## [Exercise description]
For the entries below, the result should be an exact transcription of the lines from the one with "def Engine.lane (e" up to and including the one with "all ones. -/", and only those.
+++ Data to process
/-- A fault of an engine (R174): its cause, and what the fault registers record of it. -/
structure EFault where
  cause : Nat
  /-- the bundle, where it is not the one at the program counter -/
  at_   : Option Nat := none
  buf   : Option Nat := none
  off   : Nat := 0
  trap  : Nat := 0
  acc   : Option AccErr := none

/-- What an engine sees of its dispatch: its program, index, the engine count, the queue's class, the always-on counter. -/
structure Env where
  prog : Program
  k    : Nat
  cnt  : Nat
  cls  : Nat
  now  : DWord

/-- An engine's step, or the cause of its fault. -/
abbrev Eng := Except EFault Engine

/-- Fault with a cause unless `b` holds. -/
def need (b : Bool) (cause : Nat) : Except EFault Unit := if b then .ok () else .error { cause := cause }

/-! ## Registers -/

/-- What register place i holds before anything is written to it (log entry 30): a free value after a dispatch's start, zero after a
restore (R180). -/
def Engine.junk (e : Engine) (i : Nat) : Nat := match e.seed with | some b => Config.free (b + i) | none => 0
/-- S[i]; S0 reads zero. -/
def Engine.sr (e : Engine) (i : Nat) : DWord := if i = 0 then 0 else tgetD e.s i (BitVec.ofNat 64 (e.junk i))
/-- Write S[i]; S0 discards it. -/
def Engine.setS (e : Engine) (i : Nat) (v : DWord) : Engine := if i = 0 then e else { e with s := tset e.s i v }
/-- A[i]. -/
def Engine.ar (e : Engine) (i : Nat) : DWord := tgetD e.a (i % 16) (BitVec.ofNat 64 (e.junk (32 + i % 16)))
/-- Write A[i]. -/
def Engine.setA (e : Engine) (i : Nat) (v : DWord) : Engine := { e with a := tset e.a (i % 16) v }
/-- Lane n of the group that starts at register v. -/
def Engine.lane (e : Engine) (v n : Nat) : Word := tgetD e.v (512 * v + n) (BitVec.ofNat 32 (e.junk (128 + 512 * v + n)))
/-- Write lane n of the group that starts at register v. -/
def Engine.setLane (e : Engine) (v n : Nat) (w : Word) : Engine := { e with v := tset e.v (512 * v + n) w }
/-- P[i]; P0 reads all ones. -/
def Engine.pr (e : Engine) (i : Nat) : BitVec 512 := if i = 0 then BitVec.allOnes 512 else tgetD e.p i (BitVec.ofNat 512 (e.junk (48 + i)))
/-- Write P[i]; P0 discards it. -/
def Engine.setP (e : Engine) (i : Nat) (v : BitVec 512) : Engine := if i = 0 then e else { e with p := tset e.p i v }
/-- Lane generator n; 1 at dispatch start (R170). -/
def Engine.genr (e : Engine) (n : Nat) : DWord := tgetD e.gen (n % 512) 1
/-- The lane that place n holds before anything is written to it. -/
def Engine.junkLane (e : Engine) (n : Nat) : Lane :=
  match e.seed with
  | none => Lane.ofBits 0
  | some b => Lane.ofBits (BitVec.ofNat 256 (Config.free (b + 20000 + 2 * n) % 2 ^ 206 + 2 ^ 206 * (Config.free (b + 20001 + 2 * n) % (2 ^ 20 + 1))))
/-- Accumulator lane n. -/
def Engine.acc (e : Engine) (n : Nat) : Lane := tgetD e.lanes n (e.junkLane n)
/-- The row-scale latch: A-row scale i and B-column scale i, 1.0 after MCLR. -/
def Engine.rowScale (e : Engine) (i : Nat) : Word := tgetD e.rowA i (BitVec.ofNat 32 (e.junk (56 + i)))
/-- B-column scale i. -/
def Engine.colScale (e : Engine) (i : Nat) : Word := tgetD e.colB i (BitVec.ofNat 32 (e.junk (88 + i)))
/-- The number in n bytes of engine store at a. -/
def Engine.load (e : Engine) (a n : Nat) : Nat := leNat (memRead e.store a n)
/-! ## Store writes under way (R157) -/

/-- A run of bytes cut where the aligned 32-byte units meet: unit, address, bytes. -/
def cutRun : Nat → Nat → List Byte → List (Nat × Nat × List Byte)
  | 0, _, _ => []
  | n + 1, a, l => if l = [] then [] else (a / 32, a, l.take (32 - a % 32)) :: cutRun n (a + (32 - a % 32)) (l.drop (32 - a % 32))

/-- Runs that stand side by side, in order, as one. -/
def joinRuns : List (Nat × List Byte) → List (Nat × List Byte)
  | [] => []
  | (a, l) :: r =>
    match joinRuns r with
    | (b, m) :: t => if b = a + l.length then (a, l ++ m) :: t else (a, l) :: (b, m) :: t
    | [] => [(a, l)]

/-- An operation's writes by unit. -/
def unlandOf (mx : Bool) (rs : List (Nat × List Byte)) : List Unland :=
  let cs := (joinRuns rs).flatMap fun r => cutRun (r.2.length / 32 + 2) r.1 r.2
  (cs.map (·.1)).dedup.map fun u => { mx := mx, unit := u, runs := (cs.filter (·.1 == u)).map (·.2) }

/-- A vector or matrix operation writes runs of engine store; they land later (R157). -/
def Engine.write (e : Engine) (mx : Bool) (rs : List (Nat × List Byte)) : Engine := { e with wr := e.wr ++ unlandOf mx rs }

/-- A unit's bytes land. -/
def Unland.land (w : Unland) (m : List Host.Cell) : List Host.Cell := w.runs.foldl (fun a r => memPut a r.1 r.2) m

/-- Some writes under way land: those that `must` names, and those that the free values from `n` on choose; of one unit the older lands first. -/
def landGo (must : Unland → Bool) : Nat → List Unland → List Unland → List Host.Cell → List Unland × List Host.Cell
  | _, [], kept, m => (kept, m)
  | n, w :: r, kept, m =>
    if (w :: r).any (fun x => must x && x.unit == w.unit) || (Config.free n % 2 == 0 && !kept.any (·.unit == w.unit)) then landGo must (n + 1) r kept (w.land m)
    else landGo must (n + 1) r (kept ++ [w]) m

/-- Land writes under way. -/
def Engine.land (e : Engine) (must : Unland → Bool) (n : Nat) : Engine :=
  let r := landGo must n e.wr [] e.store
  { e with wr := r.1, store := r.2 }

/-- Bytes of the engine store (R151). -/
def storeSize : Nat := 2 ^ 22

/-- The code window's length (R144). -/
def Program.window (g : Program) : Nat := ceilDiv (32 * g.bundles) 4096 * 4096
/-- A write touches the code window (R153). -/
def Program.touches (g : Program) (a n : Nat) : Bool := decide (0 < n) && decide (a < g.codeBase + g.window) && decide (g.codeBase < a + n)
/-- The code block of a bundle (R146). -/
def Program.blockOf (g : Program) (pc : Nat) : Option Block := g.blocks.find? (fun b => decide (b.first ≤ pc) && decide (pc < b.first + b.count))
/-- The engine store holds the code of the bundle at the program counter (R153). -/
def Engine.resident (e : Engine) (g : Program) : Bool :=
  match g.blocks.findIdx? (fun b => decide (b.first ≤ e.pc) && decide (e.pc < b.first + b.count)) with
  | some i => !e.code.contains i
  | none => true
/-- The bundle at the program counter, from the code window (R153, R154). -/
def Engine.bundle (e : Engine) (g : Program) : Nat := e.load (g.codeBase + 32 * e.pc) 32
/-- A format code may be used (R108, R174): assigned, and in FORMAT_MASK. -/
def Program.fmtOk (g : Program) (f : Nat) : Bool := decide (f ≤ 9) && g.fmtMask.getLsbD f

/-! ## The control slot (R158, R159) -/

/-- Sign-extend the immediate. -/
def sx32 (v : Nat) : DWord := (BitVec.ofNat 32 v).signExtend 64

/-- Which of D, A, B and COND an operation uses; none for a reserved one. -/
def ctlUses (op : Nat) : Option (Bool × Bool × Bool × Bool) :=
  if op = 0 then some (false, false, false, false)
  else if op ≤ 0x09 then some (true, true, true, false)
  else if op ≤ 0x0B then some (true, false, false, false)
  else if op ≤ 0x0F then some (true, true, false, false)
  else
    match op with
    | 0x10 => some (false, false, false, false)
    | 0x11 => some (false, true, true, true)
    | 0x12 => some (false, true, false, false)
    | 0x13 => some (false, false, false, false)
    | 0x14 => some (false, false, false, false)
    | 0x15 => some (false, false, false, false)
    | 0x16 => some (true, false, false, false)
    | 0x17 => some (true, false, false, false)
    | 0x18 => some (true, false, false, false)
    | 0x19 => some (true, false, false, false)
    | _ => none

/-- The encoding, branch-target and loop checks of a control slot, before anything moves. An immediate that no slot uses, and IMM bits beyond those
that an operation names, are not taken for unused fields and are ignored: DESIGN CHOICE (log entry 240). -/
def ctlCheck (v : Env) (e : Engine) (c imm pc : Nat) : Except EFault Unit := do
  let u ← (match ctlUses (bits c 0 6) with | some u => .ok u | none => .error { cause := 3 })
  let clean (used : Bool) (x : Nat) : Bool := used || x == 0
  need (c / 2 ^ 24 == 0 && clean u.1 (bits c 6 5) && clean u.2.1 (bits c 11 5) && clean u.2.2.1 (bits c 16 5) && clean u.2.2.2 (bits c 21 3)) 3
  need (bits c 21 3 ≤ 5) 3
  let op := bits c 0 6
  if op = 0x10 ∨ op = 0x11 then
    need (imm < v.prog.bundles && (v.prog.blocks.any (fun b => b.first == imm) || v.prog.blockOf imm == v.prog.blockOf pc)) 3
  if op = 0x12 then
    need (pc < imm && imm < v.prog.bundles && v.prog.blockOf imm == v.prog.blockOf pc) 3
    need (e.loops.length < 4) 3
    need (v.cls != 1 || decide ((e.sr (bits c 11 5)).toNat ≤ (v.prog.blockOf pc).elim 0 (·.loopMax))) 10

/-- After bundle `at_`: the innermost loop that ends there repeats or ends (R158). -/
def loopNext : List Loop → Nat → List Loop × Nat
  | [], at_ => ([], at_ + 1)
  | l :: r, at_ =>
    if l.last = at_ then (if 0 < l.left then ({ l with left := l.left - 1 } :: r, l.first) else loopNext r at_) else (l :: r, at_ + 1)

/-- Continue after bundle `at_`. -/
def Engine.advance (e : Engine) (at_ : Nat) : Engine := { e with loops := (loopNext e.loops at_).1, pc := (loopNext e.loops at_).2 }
++++++
## [Task result]
def Engine.lane (e : Engine) (v n : Nat) : Word := tgetD e.v (512 * v + n) (BitVec.ofNat 32 (e.junk (128 + 512 * v + n)))
/-- Write lane n of the group that starts at register v. -/
def Engine.setLane (e : Engine) (v n : Nat) (w : Word) : Engine := { e with v := tset e.v (512 * v + n) w }
/-- P[i]; P0 reads all ones. -/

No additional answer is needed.